* Input for this task:
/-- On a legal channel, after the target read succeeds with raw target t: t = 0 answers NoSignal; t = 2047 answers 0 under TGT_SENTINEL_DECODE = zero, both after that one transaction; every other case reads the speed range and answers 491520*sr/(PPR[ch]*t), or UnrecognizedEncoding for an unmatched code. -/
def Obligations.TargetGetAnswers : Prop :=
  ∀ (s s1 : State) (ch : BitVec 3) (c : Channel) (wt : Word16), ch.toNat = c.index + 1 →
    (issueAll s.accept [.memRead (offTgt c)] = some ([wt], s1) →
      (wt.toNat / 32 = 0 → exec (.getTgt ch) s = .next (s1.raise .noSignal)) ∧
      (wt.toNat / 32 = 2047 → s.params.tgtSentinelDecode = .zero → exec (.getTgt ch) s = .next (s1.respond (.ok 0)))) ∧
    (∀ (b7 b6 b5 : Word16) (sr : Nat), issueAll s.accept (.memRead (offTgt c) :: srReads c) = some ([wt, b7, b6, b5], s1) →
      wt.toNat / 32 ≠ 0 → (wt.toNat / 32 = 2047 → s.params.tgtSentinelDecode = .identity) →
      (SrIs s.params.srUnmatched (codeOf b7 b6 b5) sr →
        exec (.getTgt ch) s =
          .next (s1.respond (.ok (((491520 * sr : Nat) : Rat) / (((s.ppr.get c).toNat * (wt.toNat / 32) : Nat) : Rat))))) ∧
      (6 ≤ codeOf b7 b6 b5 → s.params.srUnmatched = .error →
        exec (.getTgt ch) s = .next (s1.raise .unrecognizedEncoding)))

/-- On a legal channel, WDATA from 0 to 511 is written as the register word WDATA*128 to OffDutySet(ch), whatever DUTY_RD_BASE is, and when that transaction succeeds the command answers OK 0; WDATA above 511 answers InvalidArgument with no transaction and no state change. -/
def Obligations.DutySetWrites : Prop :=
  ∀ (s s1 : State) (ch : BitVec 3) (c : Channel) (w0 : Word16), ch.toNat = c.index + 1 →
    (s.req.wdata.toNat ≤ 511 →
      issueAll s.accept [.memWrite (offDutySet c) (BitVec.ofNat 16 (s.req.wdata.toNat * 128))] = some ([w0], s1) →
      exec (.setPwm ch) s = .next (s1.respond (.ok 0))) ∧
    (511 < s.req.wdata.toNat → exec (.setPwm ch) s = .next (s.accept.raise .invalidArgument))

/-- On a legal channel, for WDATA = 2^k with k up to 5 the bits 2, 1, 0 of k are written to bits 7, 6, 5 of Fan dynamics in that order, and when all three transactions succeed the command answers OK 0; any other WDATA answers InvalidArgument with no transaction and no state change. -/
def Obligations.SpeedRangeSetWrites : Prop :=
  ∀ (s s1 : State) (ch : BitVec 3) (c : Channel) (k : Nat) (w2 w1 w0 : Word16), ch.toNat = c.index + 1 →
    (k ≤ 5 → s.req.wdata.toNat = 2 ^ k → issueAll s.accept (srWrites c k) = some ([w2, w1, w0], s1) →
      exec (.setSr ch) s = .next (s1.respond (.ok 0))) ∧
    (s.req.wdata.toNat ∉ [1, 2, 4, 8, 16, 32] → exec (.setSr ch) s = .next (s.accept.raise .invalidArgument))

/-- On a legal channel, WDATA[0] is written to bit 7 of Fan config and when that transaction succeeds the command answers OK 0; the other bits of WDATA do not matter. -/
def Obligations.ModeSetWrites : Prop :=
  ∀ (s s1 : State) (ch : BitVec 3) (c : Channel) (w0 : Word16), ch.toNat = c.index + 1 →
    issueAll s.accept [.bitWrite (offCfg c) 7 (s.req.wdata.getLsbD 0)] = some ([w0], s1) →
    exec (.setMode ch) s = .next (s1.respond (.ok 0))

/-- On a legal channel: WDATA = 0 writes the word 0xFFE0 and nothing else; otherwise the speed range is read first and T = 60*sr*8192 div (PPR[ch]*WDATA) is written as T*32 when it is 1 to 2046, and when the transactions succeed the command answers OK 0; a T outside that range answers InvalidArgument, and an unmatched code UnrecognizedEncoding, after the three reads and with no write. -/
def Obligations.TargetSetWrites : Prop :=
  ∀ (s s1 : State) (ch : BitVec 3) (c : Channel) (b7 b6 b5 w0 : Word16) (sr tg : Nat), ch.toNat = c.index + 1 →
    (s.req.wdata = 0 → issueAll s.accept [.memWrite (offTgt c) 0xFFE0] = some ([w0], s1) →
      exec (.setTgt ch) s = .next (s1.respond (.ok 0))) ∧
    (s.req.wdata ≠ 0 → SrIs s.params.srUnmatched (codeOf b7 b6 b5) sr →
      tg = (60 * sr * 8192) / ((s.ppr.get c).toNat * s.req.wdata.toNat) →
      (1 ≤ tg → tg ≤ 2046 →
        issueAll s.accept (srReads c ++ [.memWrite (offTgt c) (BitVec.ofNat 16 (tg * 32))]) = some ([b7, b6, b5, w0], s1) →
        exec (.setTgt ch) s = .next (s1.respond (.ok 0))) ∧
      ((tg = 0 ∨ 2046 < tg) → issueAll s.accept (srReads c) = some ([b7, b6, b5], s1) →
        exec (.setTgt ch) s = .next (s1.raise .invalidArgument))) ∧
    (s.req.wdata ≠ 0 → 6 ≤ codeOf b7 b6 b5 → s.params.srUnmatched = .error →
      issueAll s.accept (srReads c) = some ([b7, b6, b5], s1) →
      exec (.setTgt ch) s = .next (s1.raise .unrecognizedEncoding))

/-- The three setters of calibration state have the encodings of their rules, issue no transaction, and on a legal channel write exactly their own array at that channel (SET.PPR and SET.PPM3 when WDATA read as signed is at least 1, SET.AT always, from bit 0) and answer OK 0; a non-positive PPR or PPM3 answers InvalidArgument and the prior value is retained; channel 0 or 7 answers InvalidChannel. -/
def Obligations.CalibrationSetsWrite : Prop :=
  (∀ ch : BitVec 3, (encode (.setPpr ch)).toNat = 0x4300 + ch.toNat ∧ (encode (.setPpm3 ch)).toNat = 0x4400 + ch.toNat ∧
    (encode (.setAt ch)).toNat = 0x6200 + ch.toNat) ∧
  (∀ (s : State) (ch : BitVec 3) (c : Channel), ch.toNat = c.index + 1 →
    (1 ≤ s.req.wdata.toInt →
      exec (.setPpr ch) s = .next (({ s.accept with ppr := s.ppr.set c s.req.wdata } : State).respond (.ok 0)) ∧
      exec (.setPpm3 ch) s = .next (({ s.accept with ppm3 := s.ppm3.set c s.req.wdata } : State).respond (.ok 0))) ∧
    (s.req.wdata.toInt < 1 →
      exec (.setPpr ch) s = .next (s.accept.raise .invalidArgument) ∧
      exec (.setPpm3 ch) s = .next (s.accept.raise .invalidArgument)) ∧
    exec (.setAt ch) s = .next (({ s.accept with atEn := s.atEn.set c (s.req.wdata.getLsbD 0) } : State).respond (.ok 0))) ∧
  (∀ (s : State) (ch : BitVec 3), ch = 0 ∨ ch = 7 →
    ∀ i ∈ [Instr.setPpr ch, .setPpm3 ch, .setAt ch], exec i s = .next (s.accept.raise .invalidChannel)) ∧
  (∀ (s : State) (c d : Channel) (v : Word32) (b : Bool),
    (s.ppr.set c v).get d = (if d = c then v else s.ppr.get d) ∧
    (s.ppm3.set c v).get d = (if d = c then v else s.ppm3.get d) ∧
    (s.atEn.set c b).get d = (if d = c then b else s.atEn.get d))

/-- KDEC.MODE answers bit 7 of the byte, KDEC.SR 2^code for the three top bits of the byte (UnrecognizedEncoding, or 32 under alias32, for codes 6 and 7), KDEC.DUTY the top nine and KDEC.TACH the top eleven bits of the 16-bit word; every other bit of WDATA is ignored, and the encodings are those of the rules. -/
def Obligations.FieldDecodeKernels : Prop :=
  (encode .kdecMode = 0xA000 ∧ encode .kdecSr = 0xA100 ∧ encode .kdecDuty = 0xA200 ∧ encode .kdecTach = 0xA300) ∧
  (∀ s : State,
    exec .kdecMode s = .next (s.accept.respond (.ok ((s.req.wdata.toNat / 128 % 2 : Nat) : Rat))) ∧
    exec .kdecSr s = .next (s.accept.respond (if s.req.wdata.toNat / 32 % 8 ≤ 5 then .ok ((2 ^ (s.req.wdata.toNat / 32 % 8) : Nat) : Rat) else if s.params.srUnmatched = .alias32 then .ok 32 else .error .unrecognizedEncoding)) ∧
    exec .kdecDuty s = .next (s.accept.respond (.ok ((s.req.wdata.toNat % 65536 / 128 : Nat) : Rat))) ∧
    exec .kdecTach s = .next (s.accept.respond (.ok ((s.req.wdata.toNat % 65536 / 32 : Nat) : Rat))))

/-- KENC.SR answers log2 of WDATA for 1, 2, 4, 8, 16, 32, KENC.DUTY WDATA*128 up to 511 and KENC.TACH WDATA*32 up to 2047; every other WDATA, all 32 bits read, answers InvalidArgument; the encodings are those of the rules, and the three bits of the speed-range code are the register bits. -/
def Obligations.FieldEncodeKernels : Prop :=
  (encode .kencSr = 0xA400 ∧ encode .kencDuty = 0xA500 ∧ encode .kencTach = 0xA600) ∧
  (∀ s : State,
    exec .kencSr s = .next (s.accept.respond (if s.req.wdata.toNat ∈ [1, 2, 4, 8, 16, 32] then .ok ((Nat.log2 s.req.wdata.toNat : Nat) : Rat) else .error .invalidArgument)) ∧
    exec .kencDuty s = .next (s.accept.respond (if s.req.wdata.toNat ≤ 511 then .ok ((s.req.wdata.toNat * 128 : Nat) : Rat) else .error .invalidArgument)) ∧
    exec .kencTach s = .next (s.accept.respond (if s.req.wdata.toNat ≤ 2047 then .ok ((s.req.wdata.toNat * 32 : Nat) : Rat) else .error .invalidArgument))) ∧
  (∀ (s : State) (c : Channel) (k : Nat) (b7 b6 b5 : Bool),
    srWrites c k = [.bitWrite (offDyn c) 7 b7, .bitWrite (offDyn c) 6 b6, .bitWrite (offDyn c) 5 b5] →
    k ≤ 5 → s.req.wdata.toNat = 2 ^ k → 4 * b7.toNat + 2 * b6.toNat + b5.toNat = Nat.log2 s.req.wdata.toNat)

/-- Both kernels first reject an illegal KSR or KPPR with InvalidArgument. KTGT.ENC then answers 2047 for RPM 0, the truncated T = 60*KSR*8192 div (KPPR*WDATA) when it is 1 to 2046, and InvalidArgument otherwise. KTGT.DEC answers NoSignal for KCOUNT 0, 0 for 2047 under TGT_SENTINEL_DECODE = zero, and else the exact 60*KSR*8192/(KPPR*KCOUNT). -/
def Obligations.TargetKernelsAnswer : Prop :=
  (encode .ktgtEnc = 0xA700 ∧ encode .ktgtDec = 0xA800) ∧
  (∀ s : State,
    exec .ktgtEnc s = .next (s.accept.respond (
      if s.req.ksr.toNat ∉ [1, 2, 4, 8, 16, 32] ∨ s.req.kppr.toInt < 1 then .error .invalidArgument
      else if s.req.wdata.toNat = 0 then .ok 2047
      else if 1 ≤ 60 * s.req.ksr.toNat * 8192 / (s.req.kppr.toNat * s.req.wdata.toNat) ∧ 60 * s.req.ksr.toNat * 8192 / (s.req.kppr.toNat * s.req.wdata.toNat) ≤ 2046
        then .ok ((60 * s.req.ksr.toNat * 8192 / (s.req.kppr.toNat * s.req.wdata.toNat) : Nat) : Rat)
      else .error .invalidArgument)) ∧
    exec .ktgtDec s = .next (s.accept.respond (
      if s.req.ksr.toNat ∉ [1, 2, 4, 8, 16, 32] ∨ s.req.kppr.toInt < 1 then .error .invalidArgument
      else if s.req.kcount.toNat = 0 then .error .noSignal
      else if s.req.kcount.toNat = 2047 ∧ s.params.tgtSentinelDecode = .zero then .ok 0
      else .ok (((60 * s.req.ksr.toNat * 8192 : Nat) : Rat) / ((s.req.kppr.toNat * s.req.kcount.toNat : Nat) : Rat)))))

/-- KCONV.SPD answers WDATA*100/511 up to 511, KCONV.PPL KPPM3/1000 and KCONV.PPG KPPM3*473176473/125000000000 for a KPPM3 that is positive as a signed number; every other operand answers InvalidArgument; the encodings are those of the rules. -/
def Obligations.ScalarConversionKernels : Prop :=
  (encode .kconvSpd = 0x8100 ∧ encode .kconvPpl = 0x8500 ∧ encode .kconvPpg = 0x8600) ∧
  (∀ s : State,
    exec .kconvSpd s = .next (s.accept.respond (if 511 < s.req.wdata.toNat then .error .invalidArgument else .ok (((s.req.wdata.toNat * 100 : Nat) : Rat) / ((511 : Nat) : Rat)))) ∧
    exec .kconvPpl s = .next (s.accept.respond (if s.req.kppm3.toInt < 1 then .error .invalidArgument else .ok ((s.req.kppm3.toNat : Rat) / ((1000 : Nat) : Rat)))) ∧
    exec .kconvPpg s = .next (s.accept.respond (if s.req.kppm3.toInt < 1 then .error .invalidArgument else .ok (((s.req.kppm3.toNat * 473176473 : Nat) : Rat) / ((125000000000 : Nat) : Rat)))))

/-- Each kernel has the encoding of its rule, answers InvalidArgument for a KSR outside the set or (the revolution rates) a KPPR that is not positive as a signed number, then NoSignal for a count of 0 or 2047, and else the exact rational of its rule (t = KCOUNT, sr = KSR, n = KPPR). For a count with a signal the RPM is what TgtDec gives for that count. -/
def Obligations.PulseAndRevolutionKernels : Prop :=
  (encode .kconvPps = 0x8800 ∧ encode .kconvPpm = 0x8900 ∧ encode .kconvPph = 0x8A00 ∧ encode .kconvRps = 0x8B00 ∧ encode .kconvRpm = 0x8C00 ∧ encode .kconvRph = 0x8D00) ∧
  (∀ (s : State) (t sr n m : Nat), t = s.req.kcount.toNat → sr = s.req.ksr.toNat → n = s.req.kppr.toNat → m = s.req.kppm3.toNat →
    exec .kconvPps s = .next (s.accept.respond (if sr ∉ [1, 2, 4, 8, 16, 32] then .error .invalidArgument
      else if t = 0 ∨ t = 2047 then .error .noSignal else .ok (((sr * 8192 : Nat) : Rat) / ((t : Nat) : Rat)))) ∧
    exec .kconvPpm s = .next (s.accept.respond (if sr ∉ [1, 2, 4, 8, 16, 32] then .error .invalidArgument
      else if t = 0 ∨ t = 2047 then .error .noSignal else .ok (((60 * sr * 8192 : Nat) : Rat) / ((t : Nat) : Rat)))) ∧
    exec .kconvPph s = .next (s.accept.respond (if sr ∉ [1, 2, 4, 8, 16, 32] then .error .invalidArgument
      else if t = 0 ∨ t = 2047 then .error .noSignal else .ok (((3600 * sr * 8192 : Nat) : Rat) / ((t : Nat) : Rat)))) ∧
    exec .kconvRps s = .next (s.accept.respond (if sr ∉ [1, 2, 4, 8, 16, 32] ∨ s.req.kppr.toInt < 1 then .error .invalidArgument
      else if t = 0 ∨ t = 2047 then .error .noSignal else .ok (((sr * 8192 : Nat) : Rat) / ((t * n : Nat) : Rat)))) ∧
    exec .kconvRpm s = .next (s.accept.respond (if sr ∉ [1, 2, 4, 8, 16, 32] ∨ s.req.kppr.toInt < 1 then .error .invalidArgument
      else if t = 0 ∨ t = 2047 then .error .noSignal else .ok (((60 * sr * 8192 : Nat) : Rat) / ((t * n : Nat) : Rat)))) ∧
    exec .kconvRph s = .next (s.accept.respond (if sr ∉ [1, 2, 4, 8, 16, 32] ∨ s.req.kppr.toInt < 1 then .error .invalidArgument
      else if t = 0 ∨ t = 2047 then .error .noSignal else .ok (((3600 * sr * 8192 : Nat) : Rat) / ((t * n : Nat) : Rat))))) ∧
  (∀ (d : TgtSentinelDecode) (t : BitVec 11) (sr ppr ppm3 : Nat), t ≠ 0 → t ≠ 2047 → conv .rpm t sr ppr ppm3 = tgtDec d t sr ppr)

* Exercise brief: The lines to extract from the data above begin with the line containing "answers InvalidChannel. -/" and end with the line containing "(s.atEn.set c b).get". Extract them exactly, including both.

* Reply to the task:
/-- The three setters of calibration state have the encodings of their rules, issue no transaction, and on a legal channel write exactly their own array at that channel (SET.PPR and SET.PPM3 when WDATA read as signed is at least 1, SET.AT always, from bit 0) and answer OK 0; a non-positive PPR or PPM3 answers InvalidArgument and the prior value is retained; channel 0 or 7 answers InvalidChannel. -/
def Obligations.CalibrationSetsWrite : Prop :=
  (∀ ch : BitVec 3, (encode (.setPpr ch)).toNat = 0x4300 + ch.toNat ∧ (encode (.setPpm3 ch)).toNat = 0x4400 + ch.toNat ∧
    (encode (.setAt ch)).toNat = 0x6200 + ch.toNat) ∧
  (∀ (s : State) (ch : BitVec 3) (c : Channel), ch.toNat = c.index + 1 →
    (1 ≤ s.req.wdata.toInt →
      exec (.setPpr ch) s = .next (({ s.accept with ppr := s.ppr.set c s.req.wdata } : State).respond (.ok 0)) ∧
      exec (.setPpm3 ch) s = .next (({ s.accept with ppm3 := s.ppm3.set c s.req.wdata } : State).respond (.ok 0))) ∧
    (s.req.wdata.toInt < 1 →
      exec (.setPpr ch) s = .next (s.accept.raise .invalidArgument) ∧
      exec (.setPpm3 ch) s = .next (s.accept.raise .invalidArgument)) ∧
    exec (.setAt ch) s = .next (({ s.accept with atEn := s.atEn.set c (s.req.wdata.getLsbD 0) } : State).respond (.ok 0))) ∧
  (∀ (s : State) (ch : BitVec 3), ch = 0 ∨ ch = 7 →
    ∀ i ∈ [Instr.setPpr ch, .setPpm3 ch, .setAt ch], exec i s = .next (s.accept.raise .invalidChannel)) ∧
  (∀ (s : State) (c d : Channel) (v : Word32) (b : Bool),
    (s.ppr.set c v).get d = (if d = c then v else s.ppr.get d) ∧
    (s.ppm3.set c v).get d = (if d = c then v else s.ppm3.get d) ∧
    (s.atEn.set c b).get d = (if d = c then b else s.atEn.get d))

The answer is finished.